Work item: Reproduce the data below line by line, from its first line to the line with "R197, R200). -/", both included, and nothing past that point.

Collected data:
================================

-- ==== Sys2Proof/Machine/Alu8.lean ====
section
/-! DEFINITION. The 8-bit ALU and flag instructions (spec/41_alu8.md): the shared meaning of each form, then one definition per
instruction. -/

namespace Sys2Proof.Machine

/-- An ALU operation with a register operand (R177, R180, R183, R186, R189, R192, R195, R198). -/
def aluReg (op : AluOp) (r : Reg8) (s : State) : Out := done 4 (s.alu op (s.reg r))

/-- An ALU operation with the byte at HL (R178, R181, R184, R187, R190, R193, R196, R199). -/
def aluMem (op : AluOp) (s : State) : Out := withRead s.hl s fun v t => done 8 (t.alu op v)

/-- An ALU operation with an immediate byte (R179, R182, R185, R188, R191, R194, R197, R200). -/
def aluImm (op : AluOp) (n : Byte) (s : State) : Out := done 8 (s.alu op n)

/-- INC r (R201). -/
def incReg (r : Reg8) (s : State) : Out :=
  let o := inc8 (s.reg r) s.flagC
  done 4 ((s.setReg r o.val).setFlags o.z o.n o.h o.c)

/-- INC (HL) (R202): read, then write the same address. -/
def incMem (s : State) : Out :=
  withRead s.hl s fun v t =>
    let o := inc8 v t.flagC
    withWrite t.hl o.val (t.setFlags o.z o.n o.h o.c) (done 12)

/-- DEC r (R203). -/
def decReg (r : Reg8) (s : State) : Out :=
  let o := dec8 (s.reg r) s.flagC
  done 4 ((s.setReg r o.val).setFlags o.z o.n o.h o.c)

/-- DEC (HL) (R204): read, then write the same address. -/
def decMem (s : State) : Out :=
  withRead s.hl s fun v t =>
    let o := dec8 v t.flagC
    withWrite t.hl o.val (t.setFlags o.z o.n o.h o.c) (done 12)

/-- DAA (R205): Z from the result, N kept, H clear, C from the adjustment. -/
def decimalAdjust (s : State) : Out :=
  let r := daaOut s.a s.flagN s.flagH s.flagC
  done 4 ({ s with a := r.1 }.setFlags (r.1 == 0) s.flagN false r.2)

/-- CPL (R206): N and H set, Z and C kept. -/
def complementA (s : State) : Out := done 4 ({ s with a := ~~~s.a }.setFlags s.flagZ true true s.flagC)

/-- SCF (R207): Z kept, N and H clear, C set. -/
def setCarry (s : State) : Out := done 4 (s.setFlags s.flagZ false false true)

/-- CCF (R208): Z kept, N and H clear, C complemented. -/
def complementCarry (s : State) : Out := done 4 (s.setFlags s.flagZ false false (!s.flagC))

/-- ADD A,n (R179). -/
def execAddAN8 (n : Byte) (s : State) : Out := aluImm .add n s

/-- ADC A,n (R182). -/
def execAdcAN8 (n : Byte) (s : State) : Out := aluImm .adc n s

/-- SUB n (R185). -/
def execSubN8 (n : Byte) (s : State) : Out := aluImm .sub n s

/-- SBC A,n (R188). -/
def execSbcAN8 (n : Byte) (s : State) : Out := aluImm .sbc n s

/-- AND n (R194). -/
def execAndN8 (n : Byte) (s : State) : Out := aluImm .and n s

/-- XOR n (R200). -/
def execXorN8 (n : Byte) (s : State) : Out := aluImm .xor n s

/-- OR n (R197). -/
def execOrN8 (n : Byte) (s : State) : Out := aluImm .or n s

/-- CP n (R191). -/
def execCpN8 (n : Byte) (s : State) : Out := aluImm .cp n s

/-- INC B (R201). -/
def execIncB (s : State) : Out := incReg .b s

/-- DEC B (R203). -/
def execDecB (s : State) : Out := decReg .b s

/-- INC C (R201). -/
def execIncC (s : State) : Out := incReg .c s

/-- DEC C (R203). -/
def execDecC (s : State) : Out := decReg .c s

/-- INC D (R201). -/
def execIncD (s : State) : Out := incReg .d s

/-- DEC D (R203). -/
def execDecD (s : State) : Out := decReg .d s

/-- INC E (R201). -/
def execIncE (s : State) : Out := incReg .e s

/-- DEC E (R203). -/
def execDecE (s : State) : Out := decReg .e s

/-- INC H (R201). -/
def execIncH (s : State) : Out := incReg .h s

/-- DEC H (R203). -/
def execDecH (s : State) : Out := decReg .h s

/-- DAA (R205). -/
def execDaa (s : State) : Out := decimalAdjust s

/-- INC L (R201). -/
def execIncL (s : State) : Out := incReg .l s

/-- DEC L (R203). -/
def execDecL (s : State) : Out := decReg .l s

/-- CPL (R206). -/
def execCpl (s : State) : Out := complementA s

/-- INC (HL) (R202). -/
def execIncMemHl (s : State) : Out := incMem s

/-- DEC (HL) (R204). -/
def execDecMemHl (s : State) : Out := decMem s

/-- SCF (R207). -/
def execScf (s : State) : Out := setCarry s

/-- INC A (R201). -/
def execIncA (s : State) : Out := incReg .a s

/-- DEC A (R203). -/
def execDecA (s : State) : Out := decReg .a s

/-- CCF (R208). -/
def execCcf (s : State) : Out := complementCarry s

/-- ADD A,B (R177). -/
def execAddAB (s : State) : Out := aluReg .add .b s

/-- ADD A,C (R177). -/
def execAddAC (s : State) : Out := aluReg .add .c s

/-- ADD A,D (R177). -/
def execAddAD (s : State) : Out := aluReg .add .d s

/-- ADD A,E (R177). -/
def execAddAE (s : State) : Out := aluReg .add .e s

/-- ADD A,H (R177). -/
def execAddAH (s : State) : Out := aluReg .add .h s

/-- ADD A,L (R177). -/
def execAddAL (s : State) : Out := aluReg .add .l s

/-- ADD A,(HL) (R178). -/
def execAddAMemHl (s : State) : Out := aluMem .add s

/-- ADD A,A (R177). -/
def execAddAA (s : State) : Out := aluReg .add .a s

/-- ADC A,B (R180). -/
def execAdcAB (s : State) : Out := aluReg .adc .b s

/-- ADC A,C (R180). -/
def execAdcAC (s : State) : Out := aluReg .adc .c s

/-- ADC A,D (R180). -/
def execAdcAD (s : State) : Out := aluReg .adc .d s

/-- ADC A,E (R180). -/
def execAdcAE (s : State) : Out := aluReg .adc .e s

/-- ADC A,H (R180). -/
def execAdcAH (s : State) : Out := aluReg .adc .h s

/-- ADC A,L (R180). -/
def execAdcAL (s : State) : Out := aluReg .adc .l s

/-- ADC A,(HL) (R181). -/
def execAdcAMemHl (s : State) : Out := aluMem .adc s

/-- ADC A,A (R180). -/
def execAdcAA (s : State) : Out := aluReg .adc .a s

/-- SUB B (R183). -/
def execSubB (s : State) : Out := aluReg .sub .b s

/-- SUB C (R183). -/
def execSubC (s : State) : Out := aluReg .sub .c s

/-- SUB D (R183). -/
def execSubD (s : State) : Out := aluReg .sub .d s

/-- SUB E (R183). -/
def execSubE (s : State) : Out := aluReg .sub .e s

/-- SUB H (R183). -/
def execSubH (s : State) : Out := aluReg .sub .h s

/-- SUB L (R183). -/
def execSubL (s : State) : Out := aluReg .sub .l s

/-- SUB (HL) (R184). -/
def execSubMemHl (s : State) : Out := aluMem .sub s

/-- SUB A (R183). -/
def execSubA (s : State) : Out := aluReg .sub .a s

/-- SBC A,B (R186). -/
def execSbcAB (s : State) : Out := aluReg .sbc .b s

/-- SBC A,C (R186). -/
def execSbcAC (s : State) : Out := aluReg .sbc .c s

/-- SBC A,D (R186). -/
def execSbcAD (s : State) : Out := aluReg .sbc .d s

/-- SBC A,E (R186). -/
def execSbcAE (s : State) : Out := aluReg .sbc .e s

/-- SBC A,H (R186). -/
def execSbcAH (s : State) : Out := aluReg .sbc .h s

/-- SBC A,L (R186). -/
def execSbcAL (s : State) : Out := aluReg .sbc .l s

/-- SBC A,(HL) (R187). -/
def execSbcAMemHl (s : State) : Out := aluMem .sbc s

/-- SBC A,A (R186). -/
def execSbcAA (s : State) : Out := aluReg .sbc .a s

/-- AND B (R192). -/
def execAndB (s : State) : Out := aluReg .and .b s

/-- AND C (R192). -/
def execAndC (s : State) : Out := aluReg .and .c s

/-- AND D (R192). -/
def execAndD (s : State) : Out := aluReg .and .d s

/-- AND E (R192). -/
def execAndE (s : State) : Out := aluReg .and .e s

/-- AND H (R192). -/
def execAndH (s : State) : Out := aluReg .and .h s

/-- AND L (R192). -/
def execAndL (s : State) : Out := aluReg .and .l s

/-- AND (HL) (R193). -/
def execAndMemHl (s : State) : Out := aluMem .and s

/-- AND A (R192). -/
def execAndA (s : State) : Out := aluReg .and .a s

/-- XOR B (R198). -/
def execXorB (s : State) : Out := aluReg .xor .b s

/-- XOR C (R198). -/
def execXorC (s : State) : Out := aluReg .xor .c s

/-- XOR D (R198). -/
def execXorD (s : State) : Out := aluReg .xor .d s

/-- XOR E (R198). -/
def execXorE (s : State) : Out := aluReg .xor .e s

/-- XOR H (R198). -/
def execXorH (s : State) : Out := aluReg .xor .h s

/-- XOR L (R198). -/
def execXorL (s : State) : Out := aluReg .xor .l s

/-- XOR (HL) (R199). -/
def execXorMemHl (s : State) : Out := aluMem .xor s

/-- XOR A (R198). -/
def execXorA (s : State) : Out := aluReg .xor .a s

/-- OR B (R195). -/
def execOrB (s : State) : Out := aluReg .or .b s

/-- OR C (R195). -/
def execOrC (s : State) : Out := aluReg .or .c s

/-- OR D (R195). -/
def execOrD (s : State) : Out := aluReg .or .d s

/-- OR E (R195). -/
def execOrE (s : State) : Out := aluReg .or .e s

/-- OR H (R195). -/
def execOrH (s : State) : Out := aluReg .or .h s

/-- OR L (R195). -/
def execOrL (s : State) : Out := aluReg .or .l s

/-- OR (HL) (R196). -/
def execOrMemHl (s : State) : Out := aluMem .or s

/-- OR A (R195). -/
def execOrA (s : State) : Out := aluReg .or .a s

/-- CP B (R189). -/
def execCpB (s : State) : Out := aluReg .cp .b s

/-- CP C (R189). -/
def execCpC (s : State) : Out := aluReg .cp .c s

/-- CP D (R189). -/
def execCpD (s : State) : Out := aluReg .cp .d s

/-- CP E (R189). -/
def execCpE (s : State) : Out := aluReg .cp .e s

/-- CP H (R189). -/
def execCpH (s : State) : Out := aluReg .cp .h s

/-- CP L (R189). -/
def execCpL (s : State) : Out := aluReg .cp .l s

/-- CP (HL) (R190). -/
def execCpMemHl (s : State) : Out := aluMem .cp s

/-- CP A (R189). -/
def execCpA (s : State) : Out := aluReg .cp .a s

end Sys2Proof.Machine
end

================================

Answer area:
-- ==== Sys2Proof/Machine/Alu8.lean ====
section
/-! DEFINITION. The 8-bit ALU and flag instructions (spec/41_alu8.md): the shared meaning of each form, then one definition per
instruction. -/

namespace Sys2Proof.Machine

/-- An ALU operation with a register operand (R177, R180, R183, R186, R189, R192, R195, R198). -/
def aluReg (op : AluOp) (r : Reg8) (s : State) : Out := done 4 (s.alu op (s.reg r))

/-- An ALU operation with the byte at HL (R178, R181, R184, R187, R190, R193, R196, R199). -/
def aluMem (op : AluOp) (s : State) : Out := withRead s.hl s fun v t => done 8 (t.alu op v)

/-- An ALU operation with an immediate byte (R179, R182, R185, R188, R191, R194, R197, R200). -/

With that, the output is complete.